More importantly, Spaulding next outlined the reason the people would easily make good the Federal government’s debt, represented by the issues of Greenbacks and the new “national bank currency” which began to be issued near the end of the Civil War under the bank reorganizations of President Lincoln. The results of investing the new currency—progress of the real economy, and greater productivity of the people, despite the destruction of the war—would make the future repayment of that debt of the nation easy:
The resources of the country will increase with as great rapidity as its population. New and improved systems of communication are expanding in all directions; the Atlantic and Pacific slopes will very soon be bound together by iron bands “across the continent”; the mechanic arts, improved machinery, with agricultural, mineral and commercial facilities fully developed, will carry the nation so rapidly forward in power and resources, that nothing need prevent the Government, . . . and as early as the year 1900, from pay[ing] the last dollar of the debt incurred in crushing the greatest rebellion known in the world’s history, and without retarding the growth and prosperity of the great Republic.
The national debt, in fact, fell from 30% of estimated GDP in 1865 to less than 5% in 1900.

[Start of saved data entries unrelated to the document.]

-- ==== Sys2Proof/WellFormed.lean ====
section
/-! DEFINITION. Commands whose operands lie in the ranges the specification gives them. An operand outside its range names
nothing of the block: such a command changes nothing, or what its own checks say. -/

namespace Sys2Proof

/-- Clusters and regions (00_scope.md R8). -/
def clusterOk (c : Nat) : Bool := decide (c < 16)

/-- Logical tiles (03_tiles.md R99). -/
def tileOk (t : Nat) : Bool := decide (t < 15)

/-- Group slots of a tile (04_thread_groups.md R104). -/
def groupOk (g : GroupRef) : Bool := clusterOk g.cluster && tileOk g.ltile && decide (g.slot < 32)

/-- Queues (12_host.md R348). -/
def queueOk (q : Nat) : Bool := decide (q < 64)

/-- Command identifiers and sequence numbers (12_host.md R354, 07_kv_ledger.md R205). -/
def cidOk (n : Nat) : Bool := decide (n < 2 ^ 16)

/-- Belt ports (10_rings.md R335). -/
def portOk (x : Nat) : Bool := decide (x < 8)

/-- Partitions and pipelines (06_pipeline.md R165). -/
def partOk (p : Nat) : Bool := decide (p < 8)

/-- Classes (11_regulation.md R340). -/
def classOk (k : Nat) : Bool := decide (k < 16)

/-- Ring positions (10_rings.md R312): twelve bits. -/
def posOk (p : Nat) : Bool := decide (p < 2 ^ 12)

/-- BAR0 offsets of registers (00_scope.md R17): multiples of four inside 16 MiB. -/
def offOk (off : Nat) : Bool := decide (off < 2 ^ 24) && off % 4 = 0

/-- A frame has eight header words, at most four records (09_belt_scoring.md Table 9-1). -/
def frameOk (f : Frame) : Bool := decide (f.w.length = 8) && decide (f.recs.length ≤ 4)

def lastOk (f : Option Frame) : Bool :=
  match f with
  | some f => frameOk f
  | none => true

def leaveOk (s : LeaveSrc) : Bool :=
  match s with
  | .message rx f => portOk rx.port && frameOk f
  | .register _ => true

/-- Masters of the underlayer (11_regulation.md Table 11-1). -/
def reqOk (r : UlReq) : Bool := decide (r.master < 22) && decide (r.master ≠ 20) && classOk r.cls

/-- Reduction codes (08_underlayer.md R249); AND and OR of 64-bit elements carry their size above the code. -/
def redOk (code : Nat) : Bool := decide (code ≤ 6) || code = 0x15 || code = 0x16

/-- Four strap readings; kinds of the defect list's units (13_configuration.md Table 13-11). -/
def startOk (e : StartEnv) : Bool :=
  decide (e.straps.length = 4) && e.finds.all (fun f => decide (1 ≤ f.kind) && decide (f.kind ≤ 0x0D))

def rowSourceOk (s : RowSource) : Bool :=
  match s with
  | .command sq cid => queueOk sq && cidOk cid
  | .fedBack n => cidOk n

def waitOk (w : WaitRef) : Bool :=
  match w with
  | .command sq cid => queueOk sq && cidOk cid
  | .fedBack n => cidOk n

/-- A message unit of the bridge (Table 1-8, R36). -/
def unitOk (u : BridgeUnit) : Bool := decide (u.slice < 128) && decide (u.vc < 4) && decide (u.data.length = 16)

/-- A sense group of Table 1-5 (01_stack.md R26). -/
def senseOk (g : SenseGroup) : Bool := decide (g.die < 2) && g.inTable

/-- A master whose TLPs wait at the endpoint, host DMA or KV swap, and a class (11_regulation.md Table 11-1, R342). -/
def pcieOk (e : Nat × Nat) : Bool := (e.1 = 16 || e.1 = 19) && classOk e.2

def faultTileOk (f : Option (Nat × Bool)) : Bool :=
  match f with
  | some e => tileOk e.1
  | none => true

/-- Every operand in its range. -/
def Instr.wf : Instr → Bool
  | .vauxRise => true
  | .vauxFall => true
  | .vinIbInRange => true
  | .vinIbLow => true
  | .deviceResetAssert => true
  | .deviceResetRelease => true
  | .refclkLost => true
  | .refclkReturn => true
  | .coldStart env => startOk env
  | .startStepTimeout step => decide (step ≤ 5)
  | .warmDeviceReset env => startOk env.start
  | .clusterReset c => clusterOk c
  | .tbValueCheck _ _ _ => true
  | .tbPathLost _ _ => true
  | .sidebandCopyLost _ => true
  | .vifParityMismatch iface group _ => decide (iface < 2) && decide (group < 9728)
  | .vifWireTestComplete iface group _ _ => decide (iface < 2) && decide (group < 9728)
  | .tsvSenseRead weak => weak.all senseOk
  | .bridgeFlitReceive pair rx => decide (pair < 16) && decide (rx.flit.length = 256) && rx.units.all unitOk
  | .hbmTransferError ch _ _ => decide (ch < 128)
  | .cadenceWindowEnd counts => decide (counts.length ≤ 16)
  | .minClear => true
  | .pairLoRead off => offOk off
  | .pairHiWrite off _ => offOk off
  | .registerWrite off _ => offOk off
  | .mma g _ _ _ => groupOk g
  | .mmap g _ _ _ _ => groupOk g
  | .mwait g _ => groupOk g
  | .matrixPassEnd c t _ _ => clusterOk c && tileOk t
  | .spareAttachComplete c t => clusterOk c && tileOk t
  | .matrixInstructionComplete c t => clusterOk c && tileOk t
  | .launchAdmit c t _ _ => clusterOk c && tileOk t
  | .vectorArith g _ _ _ _ _ => groupOk g
  | .scalarArith g _ _ _ _ => groupOk g
  | .lsLoad g log2Size _ _ => groupOk g && decide (log2Size ≤ 3)
  | .lsStore g log2Size _ _ => groupOk g && decide (log2Size ≤ 3)
  | .lsAtomic g _ _ _ _ _ _ => groupOk g
  | .globalLoad g log2Size _ _ _ => groupOk g && decide (log2Size ≤ 3)
  | .ldNc g log2Size _ _ => groupOk g && decide (log2Size ≤ 3)
  | .globalStore g log2Size _ _ => groupOk g && decide (log2Size ≤ 3)
  | .globalReduction g op _ _ => groupOk g && redOk op.code
  | .constantLoad g log2Size _ _ => groupOk g && decide (log2Size ≤ 3)
  | .invalL1 g => groupOk g
  | .fenceGl g => groupOk g
  | .fenceLs g => groupOk g
  | .brc g _ _ _ => groupOk g
  | .backwardBranch g _ => groupOk g
  | .exit g => groupOk g
  | .bar g n => groupOk g && decide (n < 16)
  | .lockAcq g _ _ => groupOk g
  | .lockRel g _ => groupOk g
  | .shready g => groupOk g
  | .stageWatchdogExpiry c => clusterOk c
  | .cacheParityError c _ _ _ => clusterOk c
  | .tileStoreEccError c t _ => clusterOk c && tileOk t
  | .rcp g _ _ _ => groupOk g
  | .rsqrt g _ _ _ => groupOk g
  | .sqrt g _ _ _ => groupOk g
  | .div g _ _ _ _ => groupOk g
  | .exp2 g _ _ _ => groupOk g
  | .exp g _ _ _ => groupOk g
  | .log2 g _ _ _ => groupOk g
  | .ln g _ _ _ => groupOk g
  | .sinpi g _ _ _ => groupOk g
  | .cospi g _ _ _ => groupOk g
  | .tanh g _ _ _ => groupOk g
  | .sigmoid g _ _ _ => groupOk g
  | .sfg g _ _ _ _ _ => groupOk g
  | .rowRstat g _ _ _ _ _ => groupOk g
  | .rowLnorm g _ _ _ _ _ => groupOk g
  | .rowRmsnorm g _ _ _ _ _ => groupOk g
  | .rowSmax g _ _ _ _ _ => groupOk g
  | .rowSmaxStep g _ _ _ _ _ => groupOk g
  | .rowSmaxFin g _ _ _ _ => groupOk g
  | .kvaddr g _ _ => groupOk g
  | .kvput g _ _ => groupOk g
  | .rngInstruction g _ _ _ => groupOk g
  | .rowPlace src => rowSourceOk src
  | .reservationRetry => true
  | .reservationStallTimeout w => waitOk w
  | .fillTimeoutExpiry pipe cls => partOk pipe && classOk cls
  | .blockClose pipe cls => partOk pipe && classOk cls
  | .blockLeaveEntry pipe => partOk pipe
  | .blockTransfer _ => true
  | .meshHandshakeParityError link _ => decide (link < 24)
  | .sweepStart c => clusterOk c
  | .loadNoticeElapsed c => clusterOk c
  | .stageOperationComplete c _ => clusterOk c
  | .rowExit _ _ _ => true
  | .roleMoveLoaded c => clusterOk c
  | .reloadPartition sq cid => queueOk sq && cidOk cid
  | .changeSectionsStaged => true
  | .clusterOldGenDrained c => clusterOk c
  | .partitionSwitched p => partOk p
  | .oldGenerationRelease c => clusterOk c
  | .entryHoldTimeout => true
  | .trainStep sq cid => queueOk sq && cidOk cid
  | .trainReadersDrained pipe => partOk pipe
  | .trainUpdate pipe => partOk pipe
  | .nop sq cid => queueOk sq && cidOk cid
  | .identify sq cid => queueOk sq && cidOk cid
  | .loadObject sq cid _ => queueOk sq && cidOk cid
  | .readObject sq cid => queueOk sq && cidOk cid
  | .rangeOp sq cid => queueOk sq && cidOk cid
  | .prefetch _ => true
  | .flush _ => true
  | .invalidate _ => true
  | .dead _ => true
  | .live _ => true
  | .rangeOpComplete _ => true
  | .runPipeline sq cid => queueOk sq && cidOk cid
  | .seqOpen sq cid => queueOk sq && cidOk cid
  | .seqAppend sq cid => queueOk sq && cidOk cid
  | .seqFork sq cid => queueOk sq && cidOk cid
  | .kvCopyComplete _ => true
  | .seqClose sq cid => queueOk sq && cidOk cid
  | .seqPreempt sq cid => queueOk sq && cidOk cid
  | .swapOutComplete seq => cidOk seq
  | .seqResume sq cid => queueOk sq && cidOk cid
  | .swapInComplete seq _ => cidOk seq
  | .swapAreaWrite off _ => offOk off
  | .seqSelWrite _ => true
  | .querySubmit sq cid => queueOk sq && cidOk cid
  | .queryCancel sq cid => queueOk sq && cidOk cid
  | .shardLoad sq cid => queueOk sq && cidOk cid
  | .ringBrake sq cid => queueOk sq && cidOk cid
  | .ringRelease sq cid => queueOk sq && cidOk cid
  | .nvmWrite sq cid _ => queueOk sq && cidOk cid
  | .journalRead sq cid => queueOk sq && cidOk cid
  | .sliceRead r _ => reqOk r
  | .sliceStore r => reqOk r
  | .sliceFillComplete _ => true
  | .reductionRequest r => reqOk r
  | .ulCorrectableError slice die row w => decide (slice < 128) && decide (die < 2) && decide (row < 16384) && decide (w.word < 128)
  | .correctionLogExpiry slice => decide (slice < 128)
  | .ulUncorrectableClean _ sector => decide (sector < 8)
  | .ulUncorrectableDirty _ sector _ _ => decide (sector < 8)
  | .tagError _ _ => true
  | .scrubUlVisit _ _ => true
  | .scrubHbmVisit _ _ => true
  | .hbmCorrectableError ch _ _ _ => decide (ch < 128)
  | .sliceDrainComplete slice _ => decide (slice < 128)
  | .pinRecomputeComplete => true
  | .emptyFrame rx f => portOk rx.port && frameOk f
  | .corpusFrame rx f => portOk rx.port && frameOk f
  | .topNote rx f => portOk rx.port && frameOk f
  | .segment rx f => portOk rx.port && frameOk f
  | .markerIntervalExpiry => true
  | .queryFrame rx f => portOk rx.port && frameOk f
  | .shardFrame rx f => portOk rx.port && frameOk f
  | .scoreRoundEnd c fault => clusterOk c && faultTileOk fault
  | .shedCheck c => clusterOk c
  | .fillInTimeout home _ seg _ => posOk home && decide (seg < 64)
  | .discover rx f => portOk rx.port && frameOk f
  | .confirm rx f => portOk rx.port && frameOk f
  | .join rx f => portOk rx.port && frameOk f
  | .directory rx f => portOk rx.port && frameOk f
  | .takeover rx f => portOk rx.port && frameOk f
  | .abandon rx f => portOk rx.port && frameOk f
  | .bypassed rx f => portOk rx.port && frameOk f
  | .leave src => leaveOk src
  | .demote rx f => portOk rx.port && frameOk f
  | .tol rx f => portOk rx.port && frameOk f
  | .resume rx f => portOk rx.port && frameOk f
  | .qcancel rx f => portOk rx.port && frameOk f
  | .fedgen rx f => portOk rx.port && frameOk f
  | .result rx f => portOk rx.port && frameOk f
  | .refuse rx f => portOk rx.port && frameOk f
  | .homeBehind rx f => portOk rx.port && frameOk f
  | .fillIn rx f => portOk rx.port && frameOk f
  | .report rx f => portOk rx.port && frameOk f
  | .gap rx f => portOk rx.port && frameOk f
  | .staged rx f => portOk rx.port && frameOk f
  | .quiet rx f => portOk rx.port && frameOk f
  | .linkReady rx f => portOk rx.port && frameOk f
  | .returnResendTimeout _ => true
  | .controlPieceTimeout sender _ _ => posOk sender
  | .lopRetry port hseq => portOk port && decide (hseq < 4096)
  | .retryTimeout port hseq => portOk port && decide (hseq < 4096)
  | .replaySlot rx f => portOk rx.port && frameOk f
  | .lopBrake origin => posOk origin
  | .lopRelease origin => posOk origin
  | .brakeResendTimeout => true
  | .lopBypass port pos => portOk port && posOk pos
  | .heartbeat port pos => portOk port && posOk pos
  | .lastSlot rx f => portOk rx.port && lastOk f
  | .sdLossTimeout port => portOk port
  | .laneBerWindow port _ _ _ _ => portOk port
  | .portQualified port partner => portOk port && posOk partner
  | .formationStart => true
  | .discoverRetry => true
  | .formationTimeout => true
  | .reportCollectionComplete => true
  | .slotAudit _ => true
  | .standbyTakeoverTimeout => true
  | .fedTimeout _ => true
  | .regulationWindowEnd _ pcie => pcie.all pcieOk
  | .guaranteeWrite m r _ => decide (m < 22) && decide (r < 4)
  | .classReservationWrite k _ => classOk k
  | .sqTailDoorbell q _ => queueOk q
  | .cqHeadDoorbell q _ => queueOk q
  | .sqEnable q _ => queueOk q
  | .sqDisable q _ => queueOk q
  | .cqEnable q _ => queueOk q
  | .cqDisable q _ => queueOk q
  | .commandFetch _ => true
  | .deferTimeout sq cid => queueOk sq && cidOk cid
  | .interruptCoalesceTimeout cq => queueOk cq
  | .slotRelease n => decide (n < 2 ^ 18)
  | .pcieHotReset => true
  | .pcieLinkFailure => true
  | .flashOperationComplete _ => true
  | .journalPageProgram _ => true
  | .journalCompaction => true
  | .warmResetRequest _ => true
  | .clusterResetRequest _ => true
  | .boardNoticeRaise _ => true
  | .boardHoldExpiry _ => true
  | .phaseShed r => clusterOk r
  | .phaseMismatch r ph => clusterOk r && decide (ph < 8)
  | .phaseRetry r ph => clusterOk r && decide (ph < 8)
  | .phaseTrackWindowEnd r ph => clusterOk r && decide (ph < 8)
  | .regionWakeRequest r => clusterOk r
  | .wakeSlotWaitTimeout r => clusterOk r
  | .regionWakeComplete r => clusterOk r
  | .regionVsetWrite r _ => clusterOk r
  | .q2DwellExpiry r => clusterOk r
  | .idleDwellExpiry state => (decide (state = 3) || decide (state = 4))
  | .deviceWake _ => true
  | .deviceWakeComplete => true
  | .hkChannelRead n _ => decide (n < 64)
  | .housekeepingRound => true
  | .guardSecond => true
  | .i3cEntdaa addr => decide (addr < 128)
  | .i3cCommonCommand _ _ _ => true
  | .i3cPrivateWrite _ _ => true
  | .i3cPrivateRead _ => true
  | .tapReset => true
  | .idcode => true
  | .samplePreload _ => true
  | .extest => true
  | .extestPulse => true
  | .extestTrain => true
  | .clamp => true
  | .highz => true
  | .bypass => true
  | .roleStrapChange _ => true
  | .refclkPresent => true
  | .pcieLinkDown => true
  | .queryPlacementTimeout sq cid => queueOk sq && cidOk cid
  | .brakeStoppingDistanceElapsed => true
  | .boardNoticeElapsed => true
  | .changeRestoreComplete => true
  | .rowReplacementComplete slice die row => decide (slice < 128) && decide (die < 2) && decide (row < 16384)
  | .fallThroughComplete _ => true
  | .alignSlot port => portOk port
  | .alignmentLockLost port => portOk port

end Sys2Proof
end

Did the printing of so much new currency, so rapidly, produce inflation? Spaulding detailed that it did, especially during 1864. But because the new currency was mobilizing such increases in productivity, inflation—which also increased wages—was not harmful:
It would seem [he wrote] that no other country could have borne up under such a sudden expansion of the credit circulation, and the changing of so many men from producers to destroyers of life and property. This great inflation of the paper medium had, however, some compensating advantages. It stimulated into wonderful activity all the productive energies of common labor, skilled labor, and machinery of all kinds.
Were new taxes necessary to make the credit of the nation available? They were. Spaulding wrote:
The Act of July 1, 1862, called the INTERNAL REVENUE LAW, provid[ed] for a levy of duties on various domestic manufactures, upon trades and occupations, and also a system of stamp, license, income, and other duties. And the Act of July 14th, of the same year, largely increased the duties on imports. These laws were from time to time amended and enlarged, until large sums were realized from this mode of taxation, and formed a very substantial basis on which to rest the credit of the government for the large issue of notes, bonds, and other obligations.
But, because of the great increases in productivity, industrial technology and infrastructure—and despite destruction of lives and wealth by the war—these tax rates fell over the next generation and the national debt was dramatically reduced, as America became the world’s leading industrial power.
The same process occurred during the 1930s New Deal and the mobilization of World War II. Internal Revenue Service data shows that household and corporate tax rates rose dramatically as the national credit was made available through the Reconstruction Finance Corporation, TVA, Public Works Administration, war mobilization authorities, etc. Technological productivity in the economy rose at the fastest rate in our history during those decades. Then tax rates fell, slightly in the 1950s and much more in the 1960s and 1970s.
The productive effect of the national credit—a debt of the government—made the repayment of it easy to the next generations.